The syntax to *invoke* a template is the same as calling a procedure.
Example:
.. code-block:: nimrod
template `!=` (a, b: expr): expr =
# this definition exists in the System module
not (a == b)
assert(5 != 6) # the compiler rewrites that to: assert(not (5 == 6))
The ``!=``, ``>``, ``>=``, ``in``, ``notin``, ``isnot`` operators are in fact
templates:
| ``a > b`` is transformed into ``b < a``.
| ``a in b`` is transformed into ``contains(b, a)``.
| ``notin`` and ``isnot`` have the obvious meanings.
The "types" of templates can be the symbols ``expr`` (stands for *expression*),
``stmt`` (stands for *statement*) or ``typedesc`` (stands for *type
description*). These are no real types, they just help the compiler parsing.
Real types can be used too; this implies that expressions are expected.
However, for parameter type checking the arguments are semantically checked
before being passed to the template. Other arguments are not semantically
checked before being passed to the template.
The template body does not open a new scope.

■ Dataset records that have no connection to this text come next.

-- ==== Sys2Proof/Machine/KeyBlocks.lean ====
section
/-! DEFINITION. Key blocks (07, R259 to R268): the header and the optional blocks, KB_UNWRAP and KB_WRAP (R346, R347). -/

namespace Sys2Proof.Machine

/-! ### Characters -/

/-- The character code at an offset. -/
def chr (b : Bytes) (i : Nat) : Nat := byteAt b i
/-- A decimal digit's value. -/
def decDigit (c : Nat) : Option Nat := if 48 ≤ c ∧ c ≤ 57 then some (c - 48) else none
/-- A hexadecimal digit's value. -/
def hexDigit (c : Nat) : Option Nat :=
  if 48 ≤ c ∧ c ≤ 57 then some (c - 48) else if 65 ≤ c ∧ c ≤ 70 then some (c - 55) else none
/-- A number from digits of a base; none where a character is no digit. -/
def readNum (base : Nat) (dig : Nat → Option Nat) : List Nat → Nat → Option Nat
  | [], n => some n
  | c :: cs, n => match dig c with
    | some d => readNum base dig cs (n * base + d)
    | none => none
/-- Characters as codes. -/
def codes (b : Bytes) (ofs n : Nat) : List Nat := (cut b ofs n).map (·.toNat)
/-- A decimal number of `n` characters. -/
def decAt (b : Bytes) (ofs n : Nat) : Option Nat := readNum 10 decDigit (codes b ofs n) 0
/-- A hexadecimal number of `n` characters. -/
def hexAt (b : Bytes) (ofs n : Nat) : Option Nat := readNum 16 hexDigit (codes b ofs n) 0
/-- A digit's character. -/
def hexChar (d : Nat) : Byte := BitVec.ofNat 8 (if d < 10 then 48 + d else 55 + d)
/-- A number as `n` hexadecimal characters. -/
def hexChars : Nat → Nat → Bytes
  | 0, _ => []
  | n + 1, v => hexChars n (v / 16) ++ [hexChar (v % 16)]
/-- A number as `n` decimal characters. -/
def decChars : Nat → Nat → Bytes
  | 0, _ => []
  | n + 1, v => decChars n (v / 10) ++ [BitVec.ofNat 8 (48 + v % 10)]
/-- Two characters as one number. -/
def two (a b : Nat) : Nat := a * 256 + b

/-! ### Table 7.3 -/

/-- A row and mode of Table 7.3: usage, algorithms, mode of use, attribute bits. -/
structure UsageRow where
  usage : Nat
  algs  : List Nat
  mode  : Nat
  bits  : Nat

/-- Character codes of the algorithms and modes of use. -/
def cA : Nat := 65
def cT : Nat := 84
def cH : Nat := 72
def cR : Nat := 82
def cE : Nat := 69

/-- The rows of a MAC usage: C, G, V. -/
def macRows (usage : Nat) (algs : List Nat) : List UsageRow := [⟨usage, algs, 67, 0x30⟩, ⟨usage, algs, 71, 0x10⟩, ⟨usage, algs, 86, 0x20⟩]

/-- Table 7.3, its rows and modes in order. -/
def usageTable : List UsageRow :=
  [⟨two 66 48, [cA, cT], 88, 0x400⟩, ⟨two 66 49, [cA, cT], 88, 0x80000⟩, ⟨two 67 48, [cA, cT], 67, 0x200⟩,
   ⟨two 68 48, [cA, cT], 66, 0x3⟩, ⟨two 68 48, [cA, cT], 69, 0x1⟩, ⟨two 68 48, [cA, cT], 68, 0x2⟩,
   ⟨two 69 48, [cA, cT], 88, 0x800⟩,
   ⟨two 75 48, [cA, cT], 66, 0xC⟩, ⟨two 75 48, [cA, cT], 69, 0x4⟩, ⟨two 75 48, [cA, cT], 68, 0x8⟩,
   ⟨two 75 49, [cA, cT], 66, 0xC⟩, ⟨two 75 49, [cA, cT], 69, 0x4⟩, ⟨two 75 49, [cA, cT], 68, 0x8⟩] ++
  macRows (two 77 49) [cT] ++ macRows (two 77 51) [cT] ++ macRows (two 77 54) [cA, cT] ++ macRows (two 77 55) [cH] ++
  [⟨two 80 48, [cA, cT], 66, 0xC0⟩, ⟨two 80 48, [cA, cT], 69, 0x40⟩, ⟨two 80 48, [cA, cT], 68, 0x80⟩,
   ⟨two 86 49, [cT], 67, 0x100⟩, ⟨two 86 49, [cT], 86, 0x100⟩, ⟨two 86 50, [cT], 67, 0x100⟩, ⟨two 86 50, [cT], 86, 0x100⟩,
   ⟨two 83 48, [cR, cE], 83, 0x2000⟩, ⟨two 83 48, [cR, cE], 86, 0x4000⟩,
   ⟨two 68 49, [cR], 68, 0x8⟩, ⟨two 68 49, [cR], 69, 0x4⟩]

/-- The attribute bits of a usage, algorithm and mode of use (R262). -/
def usageBits (usage alg mode : Nat) : Option Nat :=
  (usageTable.find? fun r => r.usage == usage && r.algs.contains alg && r.mode == mode).map (·.bits)

/-! ### The header and the optional blocks of an import -/

/-- What an import has found so far. -/
structure Import where
  mask  : Nat := 0
  m71   : Option Nat := none
  life  : Nat := 0
  kc    : Option Bytes := none
  kp    : Option Bytes := none

/-- Three bytes from six hexadecimal characters. -/
def kcvChars (b : Bytes) : Option Bytes :=
  if b.length = 6 then (readNum 16 hexDigit (b.map (·.toNat)) 0).map (be 3) else none

/-- One optional block by its ID and data (R264 to R266): none where it is not accepted. IK and KS are taken from a B1 key and on any
other key ignored: either way they bear on nothing that is learned (log 126). -/
def optBlock (m7key : Bool) (x : Import) (id : Nat) (data : Bytes) : Option Import :=
  let num := if data.length = 8 then readNum 16 hexDigit (data.map (·.toNat)) 0 else none
  if id = two 75 67 then (kcvChars data).map fun v => { x with kc := some v }
  else if id = two 75 80 then (kcvChars data).map fun v => { x with kp := some v }
  else if id = two 73 75 ∨ id = two 75 83 then some x
  else if id = two 72 77 then (if m7key && data == [0x32, 0x31] then some x else none)
  else if id = two 84 83 ∨ id = two 80 66 then some x
  else if id = two 55 49 then num.bind fun m => if m < 2 ^ 20 then some { x with m71 := some m } else none
  else if id = two 55 50 then num.map fun l => { x with life := l }
  else none

/-- The optional blocks of a key block from an offset: what they say and where they end (R264; the extended length form is
the standard's, PRESUMED). -/
def optBlocks (m7key : Bool) (b : Bytes) : Nat → Nat → Import → Option (Import × Nat)
  | 0, ofs, x => some (x, ofs)
  | n + 1, ofs, x =>
    let id := two (chr b ofs) (chr b (ofs + 1))
    match hexAt b (ofs + 2) 2 with
    | none => none
    | some 0 =>
      match hexAt b (ofs + 6) 4 with
      | some l =>
        if l < 10 ∨ b.length < ofs + l then none
        else (optBlock m7key x id (cut b (ofs + 10) (l - 10))).bind fun x => optBlocks m7key b n (ofs + l) x
      | none => none
    | some l =>
      if l < 4 ∨ b.length < ofs + l then none
      else (optBlock m7key x id (cut b (ofs + 4) (l - 4))).bind fun x => optBlocks m7key b n (ofs + l) x

/-- The version and header fields of Table 7.2 but the usage. -/
def headerOk (b : Bytes) : Bool :=
  decide (16 ≤ b.length) && (chr b 0 == 68 || chr b 0 == 66) && decAt b 1 4 == some b.length &&
    codes b 9 2 == [48, 48] && (chr b 11 == 69 || chr b 11 == 78 || chr b 11 == 83) &&
    (match decAt b 12 2 with | some n => decide (n ≤ 9) | none => false) && codes b 14 2 == [48, 48]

To open a new scope a ``block``
statement can be used:
.. code-block:: nimrod
template declareInScope(x: expr, t: typeDesc): stmt =
var x: t
template declareInNewScope(x: expr, t: typeDesc): stmt =
# open a new scope:
block:
var x: t
declareInScope(a, int)
a = 42 # works, `a` is known here
declareInNewScope(b, int)
b = 42 # does not work, `b` is unknown
If there is a ``stmt`` parameter it should be the last in the template
declaration, because statements are passed to a template via a
special ``:`` syntax:
.. code-block:: nimrod
template withFile(f, fn, mode: expr, actions: stmt): stmt =
block:
var f: TFile
if open(f, fn, mode):
try:
actions
finally:
close(f)
else:
quit("cannot open: " & fn)
withFile(txt, "ttempl3.txt", fmWrite):
txt.writeln("line 1")
txt.writeln("line 2")
In the example the two ``writeln`` statements are bound to the ``actions``
parameter.
**Note:** Symbol binding rules for templates might change!
Symbol binding within templates happens after template instantation:
.. code-block:: nimrod
# Module A
var
lastId = 0
template genId*: expr =
inc(lastId)
lastId
.. code-block:: nimrod
# Module B
import A
echo genId() # Error: undeclared identifier: 'lastId'
Exporting a template is a often a leaky abstraction. However, to compensate for
this case, the ``bind`` operator can be used: All identifiers within a ``bind``
context are bound early (i.e. when the template is parsed).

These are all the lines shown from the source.